Fabrics in the rayon family have great breathability overall. They absorb moisture well and when used as bedding, they help to regulate temperature throughout the night and prevent sweating.
Although great overall, the breathability varies depending on which type of rayon fabric is used. Some, like viscose, are not quite as breathable as the silk it imitates. Although viscose is a great silk alternative, it is never quite as good as the real thing.
However, others, such as Lyocell or Tencel™, may be even more breathable than natural materials. Tencel has unmatched softness which, combined with its breathability, makes it the ideal choice for clothing and bedding.
PROBLEMS WITH RAYON
Unlike the silk it imitates, viscose rayon is not very strong or durable. It is easily damaged by light, moisture, heat and general wear and tear.
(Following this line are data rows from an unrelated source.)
/-! ### Ticks and the clock -/

/-- R36, R37, R38, R39, R49, R54, R66, R186: SECOND_TICK at the second count and at each record, and at the keep cycle of a
record in KEEP that goes on in RESERVED, HOLDING or RELEASING. That every record is recomputed is the model's reading
(log 30). -/
def Obligations.SecondTickCountsAndRetires : Prop :=
  (∀ s : State, ∃ t, Completes .secondTick s t ∧
    t.time = { s.time with second := if s.time.second < 59 then s.time.second + 1 else 0, flashLit := true } ∧
    ({ t with time := s.time, lockers := s.lockers, line := s.line, grant := s.grant } : State) = s ∧
    t.count = s.count ∧
    ∀ i r, s.locker? i = some r → ∃ q, t.locker? i = some q ∧
      q.order = r.order ∧ q.ready = r.ready ∧ q.cycle = r.cycle ∧ q.temp = r.temp ∧ q.doorOpen = r.doorOpen ∧
      t.Recomputed i r.phase ∧
      (r.state ≠ .holding → r.state ≠ .releasing → q.state = r.state ∧ q.cold = r.cold ∧ q.holdAge = r.holdAge) ∧
      (∀ c, r.figures s.time.classes = some c → (r.state = .holding ∨ r.state = .releasing) →
        q.holdAge = (if r.holdAge < c.longest * 60 then r.holdAge + 1 else r.holdAge) ∧
        q.cold = (if r.temp < c.floor ∧ r.cold < c.coldLimit then r.cold + 1 else r.cold) ∧
        (r.state = .releasing → q.state = .releasing) ∧
        (r.state = .holding →
          if c.coldLimit ≤ q.cold then q.state = .retired ∧ q.retireReason = some .cold
          else if c.longest * 60 ≤ q.holdAge then q.state = .retired ∧ q.retireReason = some .expired
          else q.state = .holding))) ∧
  (∀ (s : State) (i : Nat) (r : Locker) (c : ClassEntry), s.locker? i = some r → r.phase = .keep →
    r.figures s.time.classes = some c →
    ∃ t q, Completes .secondTick s t ∧ t.locker? i = some q ∧
      ((q.state = .reserved ∨ q.state = .holding ∨ q.state = .releasing) →
        (q.keepOn, q.keepCount) =
          if r.keepCount + 1 = (if r.keepOn then c.keepOn else c.keepOff) then (!r.keepOn, 0)
          else (r.keepOn, r.keepCount + 1)) ∧
      (¬ (q.state = .reserved ∨ q.state = .holding ∨ q.state = .releasing) →
        q.keepOn = r.keepOn ∧ q.keepCount = r.keepCount) ∧
      (q.level = 0 → i ∉ t.grant.list))

/-- R45, R46, R47, R49, R66, R186: MINUTE_TICK at the clock and at each record. While the clock is UNSET no record changes
its state (R44). That every record is recomputed is the model's reading (log 30). -/
def Obligations.MinuteTickLapsesAndExpires : Prop :=
  ∀ s : State, ∃ t, Completes .minuteTick s t ∧
    t.time = { s.time with second := 0, clock := s.time.clock.map fun m => (m + 1) % 1440 } ∧
    ({ t with time := s.time, lockers := s.lockers, line := s.line, grant := s.grant } : State) = s ∧
    t.count = s.count ∧
    ∀ i r, s.locker? i = some r → ∃ q, t.locker? i = some q ∧ q.cycle = r.cycle ∧ q.temp = r.temp ∧
      t.Recomputed i (if r.state = .reserved ∧ q.state = .vacant then .raise else r.phase) ∧
      (∀ o now, r.state = .reserved → r.order = some o → t.time.clock = some now → DueAt now o.collectBy →
        q.state = .vacant ∧ q.order = none ∧ q.phase = .raise) ∧
      (∀ o c now, r.state = .holding → r.order = some o → r.figures s.time.classes = some c →
        t.time.clock = some now → DueAt now ((o.collectBy + c.grace) % 1440) →
        q.state = .retired ∧ q.retireReason = some .expired ∧ q.order = r.order ∧ q.cold = r.cold ∧
        q.holdAge = r.holdAge) ∧
      ((t.time.clock = none ∨ (r.state ≠ .reserved ∧ r.state ≠ .holding) ∨
          (∃ o now, r.state = .reserved ∧ r.order = some o ∧ t.time.clock = some now ∧ ¬ DueAt now o.collectBy) ∨
          (∃ o c now, r.state = .holding ∧ r.order = some o ∧ r.figures s.time.classes = some c ∧
            t.time.clock = some now ∧ ¬ DueAt now ((o.collectBy + c.grace) % 1440))) →
        q.state = r.state ∧ q.order = r.order ∧ q.cold = r.cold ∧ q.holdAge = r.holdAge ∧ q.ready = r.ready)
Viscose cannot be machine washed as it will be quickly misshapen through stretching or shrinkage of the fabric. Bedding or clothing made of viscose must be hand laundered and air dried, which can take up a lot of extra time.
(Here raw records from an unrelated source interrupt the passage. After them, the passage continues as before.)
/-! ### withGrant -/

@[simp] theorem State.withGrant_straps (s : State) (x : Grant) : (s.withGrant x).straps = s.straps := rfl
@[simp] theorem State.withGrant_time (s : State) (x : Grant) : (s.withGrant x).time = s.time := rfl
@[simp] theorem State.withGrant_lockers (s : State) (x : Grant) : (s.withGrant x).lockers = s.lockers := rfl
@[simp] theorem State.withGrant_scanAt (s : State) (x : Grant) : (s.withGrant x).scanAt = s.scanAt := rfl
@[simp] theorem State.withGrant_latch (s : State) (x : Grant) : (s.withGrant x).latch = s.latch := rfl
@[simp] theorem State.withGrant_keypad (s : State) (x : Grant) : (s.withGrant x).keypad = s.keypad := rfl
@[simp] theorem State.withGrant_book (s : State) (x : Grant) : (s.withGrant x).book = s.book := rfl
@[simp] theorem State.withGrant_share (s : State) (x : Grant) : (s.withGrant x).share = s.share := rfl
@[simp] theorem State.withGrant_grant (s : State) (x : Grant) : (s.withGrant x).grant = x := rfl
@[simp] theorem State.withGrant_line (s : State) (x : Grant) : (s.withGrant x).line = s.line := rfl
@[simp] theorem State.withGrant_cip (s : State) (x : Grant) : (s.withGrant x).cip = s.cip := rfl
@[simp] theorem State.withGrant_lamp (s : State) (x : Grant) : (s.withGrant x).lamp = s.lamp := rfl
@[simp] theorem State.withGrant_pins (s : State) (x : Grant) : (s.withGrant x).pins = s.pins := rfl
@[simp] theorem State.withGrant_owed (s : State) (x : Grant) : (s.withGrant x).owed = s.owed := rfl
@[simp] theorem State.withGrant_ties (s : State) (x : Grant) : (s.withGrant x).ties = s.ties := rfl
@[simp] theorem State.withGrant_pending (s : State) (x : Grant) : (s.withGrant x).pending = s.pending := rfl

/-! ### withLine -/

@[simp] theorem State.withLine_straps (s : State) (x : Line) : (s.withLine x).straps = s.straps := rfl
@[simp] theorem State.withLine_time (s : State) (x : Line) : (s.withLine x).time = s.time := rfl
@[simp] theorem State.withLine_lockers (s : State) (x : Line) : (s.withLine x).lockers = s.lockers := rfl
@[simp] theorem State.withLine_scanAt (s : State) (x : Line) : (s.withLine x).scanAt = s.scanAt := rfl
@[simp] theorem State.withLine_latch (s : State) (x : Line) : (s.withLine x).latch = s.latch := rfl
@[simp] theorem State.withLine_keypad (s : State) (x : Line) : (s.withLine x).keypad = s.keypad := rfl
@[simp] theorem State.withLine_book (s : State) (x : Line) : (s.withLine x).book = s.book := rfl
@[simp] theorem State.withLine_share (s : State) (x : Line) : (s.withLine x).share = s.share := rfl
@[simp] theorem State.withLine_grant (s : State) (x : Line) : (s.withLine x).grant = s.grant := rfl
@[simp] theorem State.withLine_line (s : State) (x : Line) : (s.withLine x).line = x := rfl
@[simp] theorem State.withLine_cip (s : State) (x : Line) : (s.withLine x).cip = s.cip := rfl
@[simp] theorem State.withLine_lamp (s : State) (x : Line) : (s.withLine x).lamp = s.lamp := rfl
@[simp] theorem State.withLine_pins (s : State) (x : Line) : (s.withLine x).pins = s.pins := rfl
@[simp] theorem State.withLine_owed (s : State) (x : Line) : (s.withLine x).owed = s.owed := rfl
@[simp] theorem State.withLine_ties (s : State) (x : Line) : (s.withLine x).ties = s.ties := rfl
@[simp] theorem State.withLine_pending (s : State) (x : Line) : (s.withLine x).pending = s.pending := rfl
Modal rayon is slightly stronger than viscose. It will last longer and can be machine washed, albeit at a cold temperature.
Lyocell, sold as Tencel™ is by far the strongest and most durable form of rayon. It is easy to care for, shrink resistant and will last a very long time. In the case of Tencel™, it is even stronger and more durable than organic cotton and silk!
IS RAYON SUSTAINABLE?
Again, the sustainability of rayon depends on the fabric. The two factors that determine whether a fabric is sustainable is the materials it is made from and the process by which it is made.
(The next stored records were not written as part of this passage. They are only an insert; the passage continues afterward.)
-- ==== Sys2Proof/Laws/Blocks.lean ====
section
/-! SUPPORT. The laws of the shared operations that reach more than one block: entries into states, the latch queue, door
cycles, isolation, replies, the warm restart and the power conditions. -/

namespace Sys2Proof.Machine

/-! ### Entries into states (R6 to R8, R21) -/

/-- What `State.vacate` leaves unchanged. -/
@[simp] theorem State.vacate_frame (s : State) (i : Nat) :
    (s.vacate i).straps = s.straps ∧
    (s.vacate i).time = s.time ∧
    (s.vacate i).scanAt = s.scanAt ∧
    (s.vacate i).latch = s.latch ∧
    (s.vacate i).keypad = s.keypad ∧
    (s.vacate i).book = s.book ∧
    (s.vacate i).share = s.share ∧
    (s.vacate i).grant = s.grant ∧
    (s.vacate i).line = s.line ∧
    (s.vacate i).cip = s.cip ∧
    (s.vacate i).lamp = s.lamp ∧
    (s.vacate i).pins = s.pins ∧
    (s.vacate i).owed = s.owed ∧
    (s.vacate i).ties = s.ties ∧
    (s.vacate i).pending = s.pending ∧
    (s.vacate i).count = s.count := by
  simp [State.vacate]

@[simp] theorem State.vacate_locker? (s : State) (i j : Nat) :
    (s.vacate i).locker? j = if j = i then (s.locker? j).map Locker.toVacant else s.locker? j := by
  simp [State.vacate]

/-- R7: a record that is there enters RETIRED and its notice is queued. -/
theorem State.retire_some {s : State} {i : Nat} {r : Locker} (h : s.locker? i = some r) (why : RetireReason) :
    s.retire i why = (s.modLocker i fun q => q.toRetired why).notify i .retired (.retire why) r.orderNumber := by
  simp [State.retire, h]

theorem State.retire_none {s : State} {i : Nat} (h : s.locker? i = none) (why : RetireReason) : s.retire i why = s := by
  simp [State.retire, h]

/-- What `State.retire` leaves unchanged. -/
@[simp] theorem State.retire_frame (s : State) (i : Nat) (why : RetireReason) :
    (s.retire i why).straps = s.straps ∧
    (s.retire i why).time = s.time ∧
    (s.retire i why).scanAt = s.scanAt ∧
    (s.retire i why).latch = s.latch ∧
    (s.retire i why).keypad = s.keypad ∧
    (s.retire i why).book = s.book ∧
    (s.retire i why).share = s.share ∧
    (s.retire i why).grant = s.grant ∧
    (s.retire i why).cip = s.cip ∧
    (s.retire i why).lamp = s.lamp ∧
    (s.retire i why).pins = s.pins ∧
    (s.retire i why).owed = s.owed ∧
    (s.retire i why).ties = s.ties ∧
    (s.retire i why).pending = s.pending ∧
    (s.retire i why).count = s.count := by
  cases h : s.locker? i with
  | none => simp [State.retire, h]
  | some r => simp [State.retire, h]

@[simp] theorem State.retire_locker? (s : State) (i j : Nat) (why : RetireReason) :
    (s.retire i why).locker? j = if j = i then (s.locker? j).map (·.toRetired why) else s.locker? j := by
  cases h : s.locker? i with
  | none => by_cases hj : j = i <;> simp [State.retire, h, hj]
  | some r => by_cases hj : j = i <;> simp [State.retire, h, hj]

/-- R8: a fault strikes a record that is there: it changes nothing where the reason stands already. -/
theorem State.strike_some {s : State} {i : Nat} {r : Locker} (h : s.locker? i = some r) (why : FaultReason) :
    s.strike i why =
      if r.state = .fault ∧ r.faultReason = some why then s
      else (s.modLocker i fun q => q.toFault why).notify i .fault (.fault why) r.orderNumber := by
  simp [State.strike, h]

theorem State.strike_none {s : State} {i : Nat} (h : s.locker? i = none) (why : FaultReason) : s.strike i why = s := by
  simp [State.strike, h]

/-- What `State.strike` leaves unchanged. -/
@[simp] theorem State.strike_frame (s : State) (i : Nat) (why : FaultReason) :
    (s.strike i why).straps = s.straps ∧
    (s.strike i why).time = s.time ∧
    (s.strike i why).scanAt = s.scanAt ∧
    (s.strike i why).latch = s.latch ∧
    (s.strike i why).keypad = s.keypad ∧
    (s.strike i why).book = s.book ∧
    (s.strike i why).share = s.share ∧
    (s.strike i why).grant = s.grant ∧
    (s.strike i why).cip = s.cip ∧
    (s.strike i why).lamp = s.lamp ∧
    (s.strike i why).pins = s.pins ∧
    (s.strike i why).owed = s.owed ∧
    (s.strike i why).ties = s.ties ∧
    (s.strike i why).pending = s.pending ∧
    (s.strike i why).count = s.count := by
  cases h : s.locker? i with
  | none => simp [State.strike, h]
  | some r => rw [State.strike_some h]; split <;> simp

/-- R8: a record struck again with the reason it has keeps its fields. -/
theorem Locker.toFault_same {r : Locker} {why : FaultReason} (h : r.state = .fault ∧ r.faultReason = some why) :
    r.toFault why = r := by
  cases r; simp_all [Locker.toFault]

@[simp] theorem State.strike_locker? (s : State) (i j : Nat) (why : FaultReason) :
    (s.strike i why).locker? j = if j = i then (s.locker? j).map (·.toFault why) else s.locker? j := by
  cases h : s.locker? i with
  | none => by_cases hj : j = i <;> simp [State.strike, h, hj]
  | some r =>
    rw [State.strike_some h]
    by_cases hj : j = i
    · subst hj
      split
      next hs => simp [h, Locker.toFault_same hs]
      next => simp [h]
    · split <;> simp [hj]

/-- R21: the hold checks retire the record with one reason, or do nothing. -/
theorem State.holdChecks_cases (s : State) (i : Nat) :
    s.holdChecks i = s ∨ s.holdChecks i = s.retire i .cold ∨ s.holdChecks i = s.retire i .expired := by
  unfold State.holdChecks
  split
  · exact .inl rfl
  · split
    · split
      · exact .inr (.inl rfl)
      · split
        · exact .inr (.inr rfl)
        · exact .inl rfl
    · exact .inl rfl

/-- What `State.holdChecks` leaves unchanged. -/
@[simp] theorem State.holdChecks_frame (s : State) (i : Nat) :
    (s.holdChecks i).straps = s.straps ∧
    (s.holdChecks i).time = s.time ∧
    (s.holdChecks i).scanAt = s.scanAt ∧
    (s.holdChecks i).latch = s.latch ∧
    (s.holdChecks i).keypad = s.keypad ∧
    (s.holdChecks i).book = s.book ∧
    (s.holdChecks i).share = s.share ∧
    (s.holdChecks i).grant = s.grant ∧
    (s.holdChecks i).cip = s.cip ∧
    (s.holdChecks i).lamp = s.lamp ∧
    (s.holdChecks i).pins = s.pins ∧
    (s.holdChecks i).owed = s.owed ∧
    (s.holdChecks i).ties = s.ties ∧
    (s.holdChecks i).pending = s.pending ∧
    (s.holdChecks i).count = s.count := by
  rcases State.holdChecks_cases s i with h | h | h <;> simp [h]

/-! ### Latch Driver (R163 to R165) -/

/-- R165: the head is taken for a pulse, or nothing changes. -/
theorem State.takeLatch_cases (s : State) :
    (s.takeLatch = s ∧ (s.latch.pulse ≠ none ∨ s.latch.queue = [] ∨ s.time.supplyLow = true)) ∨
    ∃ i rest, s.latch.pulse = none ∧ s.latch.queue = i :: rest ∧ s.time.supplyLow = false ∧
      s.takeLatch = (s.withLatch ⟨rest, some ⟨i, 0⟩⟩).modLocker i fun r =>
        if r.cycle = .queued then { r with cycle := .pulsing } else r := by
  unfold State.takeLatch
  split
  next i rest hp hq =>
    split
    next hs => exact .inl ⟨rfl, .inr (.inr hs)⟩
    next hs => exact .inr ⟨i, rest, hp, hq, by simpa using hs, rfl⟩
  next hn =>
    refine .inl ⟨rfl, ?_⟩
    cases hp : s.latch.pulse with
    | some p => exact .inl (by simp)
    | none =>
      cases hq : s.latch.queue with
      | nil => exact .inr (.inl rfl)
      | cons i rest => exact (hn i rest hp hq).elim

/-- What `State.takeLatch` leaves unchanged. -/
@[simp] theorem State.takeLatch_frame (s : State)  :
    (s.takeLatch).straps = s.straps ∧
    (s.takeLatch).time = s.time ∧
    (s.takeLatch).scanAt = s.scanAt ∧
    (s.takeLatch).keypad = s.keypad ∧
    (s.takeLatch).book = s.book ∧
    (s.takeLatch).share = s.share ∧
    (s.takeLatch).grant = s.grant ∧
    (s.takeLatch).line = s.line ∧
    (s.takeLatch).cip = s.cip ∧
    (s.takeLatch).lamp = s.lamp ∧
    (s.takeLatch).pins = s.pins ∧
    (s.takeLatch).owed = s.owed ∧
    (s.takeLatch).ties = s.ties ∧
    (s.takeLatch).pending = s.pending ∧
    (s.takeLatch).count = s.count := by
  rcases State.takeLatch_cases s with ⟨h, -⟩ | ⟨i, rest, -, -, -, h⟩ <;> simp [h]

@[simp] theorem State.takeLatch_indices (s : State) : s.takeLatch.indices = s.indices := by simp [State.indices]

/-- R11, R165: a record keeps all but its door cycle, which moves from QUEUED to PULSING for the index taken. -/
theorem State.takeLatch_locker? (s : State) (j : Nat) :
    s.takeLatch.locker? j = s.locker? j ∨
    ∃ r, s.locker? j = some r ∧ r.cycle = .queued ∧ s.takeLatch.latch.pulse = some ⟨j, 0⟩ ∧
      s.takeLatch.locker? j = some { r with cycle := .pulsing } := by
  rcases State.takeLatch_cases s with ⟨h, -⟩ | ⟨i, rest, -, -, -, h⟩
  · left; rw [h]
  · by_cases hj : j = i
    · subst hj
      cases hr : s.locker? j with
      | none => left; simp [h, hr]
      | some r =>
        by_cases hq : r.cycle = .queued
        · right; exact ⟨r, rfl, hq, by simp [h], by simp [h, hr, hq]⟩
        · left; simp [h, hr, hq]
    · left; simp [h, hj]

/-- R163: the request joins the tail or merges, and R165 then acts. -/
theorem State.requestLatch_eq (s : State) (i : Nat) :
    s.requestLatch i =
      (if i ∈ s.latch.queue then s else s.withLatch { s.latch with queue := s.latch.queue ++ [i] }).takeLatch := by
  simp [State.requestLatch]

/-- What `State.requestLatch` leaves unchanged. -/
@[simp] theorem State.requestLatch_frame (s : State) (i : Nat) :
    (s.requestLatch i).straps = s.straps ∧
    (s.requestLatch i).time = s.time ∧
    (s.requestLatch i).scanAt = s.scanAt ∧
    (s.requestLatch i).keypad = s.keypad ∧
    (s.requestLatch i).book = s.book ∧
    (s.requestLatch i).share = s.share ∧
    (s.requestLatch i).grant = s.grant ∧
    (s.requestLatch i).line = s.line ∧
    (s.requestLatch i).cip = s.cip ∧
    (s.requestLatch i).lamp = s.lamp ∧
    (s.requestLatch i).pins = s.pins ∧
    (s.requestLatch i).owed = s.owed ∧
    (s.requestLatch i).ties = s.ties ∧
    (s.requestLatch i).pending = s.pending ∧
    (s.requestLatch i).count = s.count := by
  rw [State.requestLatch_eq]; split <;> simp

@[simp] theorem State.requestLatch_indices (s : State) (i : Nat) : (s.requestLatch i).indices = s.indices := by
  simp [State.indices]

/-- What `State.withdrawLatch` leaves unchanged. -/
@[simp] theorem State.withdrawLatch_frame (s : State) (i : Nat) :
    (s.withdrawLatch i).straps = s.straps ∧
    (s.withdrawLatch i).time = s.time ∧
    (s.withdrawLatch i).lockers = s.lockers ∧
    (s.withdrawLatch i).scanAt = s.scanAt ∧
    (s.withdrawLatch i).keypad = s.keypad ∧
    (s.withdrawLatch i).book = s.book ∧
    (s.withdrawLatch i).share = s.share ∧
    (s.withdrawLatch i).grant = s.grant ∧
    (s.withdrawLatch i).line = s.line ∧
    (s.withdrawLatch i).cip = s.cip ∧
    (s.withdrawLatch i).lamp = s.lamp ∧
    (s.withdrawLatch i).pins = s.pins ∧
    (s.withdrawLatch i).owed = s.owed ∧
    (s.withdrawLatch i).ties = s.ties ∧
    (s.withdrawLatch i).pending = s.pending ∧
    ∀ j, (s.withdrawLatch i).locker? j = s.locker? j ∧
    (s.withdrawLatch i).indices = s.indices ∧
    (s.withdrawLatch i).count = s.count := by
  simp [State.withdrawLatch]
Regarding the original source of materials, every version of rayon has the potential to be sustainable as the cellulose comes from plants which is a renewable source. Unfortunately, this is not the case.
The overwhelming majority of plants grown for the production of viscose are not grown sustainably which has led to deforestation and major damage to local environments.
Modal is sourced from beech trees. Some brands that use modal fabrics have set up sustainable beech tree forests from which they get their materials. However, other manufacturers or vendors of modal are not as responsible and there are many modal products of the market with unsustainable sources.
As lyocell is one of the newer versions of rayon, the wood pulp required for the cellulose is more often sourced sustainably. To ensure ethical buying, it is best to stick to brands that guarantee that the wood is grown and harvested sustainably such as Tencel™.
The manufacturing method is where most of the damage is done with regards to viscose. It requires a highly pollutive system that uses and wastes numerous toxic chemicals. These chemicals do great damage to not only the surrounding environment, but also to those working with them.
The manufacturing process of modal is less harmful to the environment than for viscose. Branded versions of modal in particular have made the effort to ensure that water use, and toxic chemicals are minimised.
Other methods of modal manufacture retain high water usage and toxic chemicals. Unfortunately, it is difficult for customers to know where their modal products are coming from.
Tencel™ is made using one of the most environmentally friendly production methods of all fabrics. It is created with organic solutions that not harmful to the environment. Additionally, it uses a closed loop system that minimises both water usage and waste.
Lyocell Tencel is not only the most eco-friendly material out of the rayon family, it is also one of the best overall. When choosing sustainable clothing and bedding, Tencel is a solid option for both luxury and sustainability.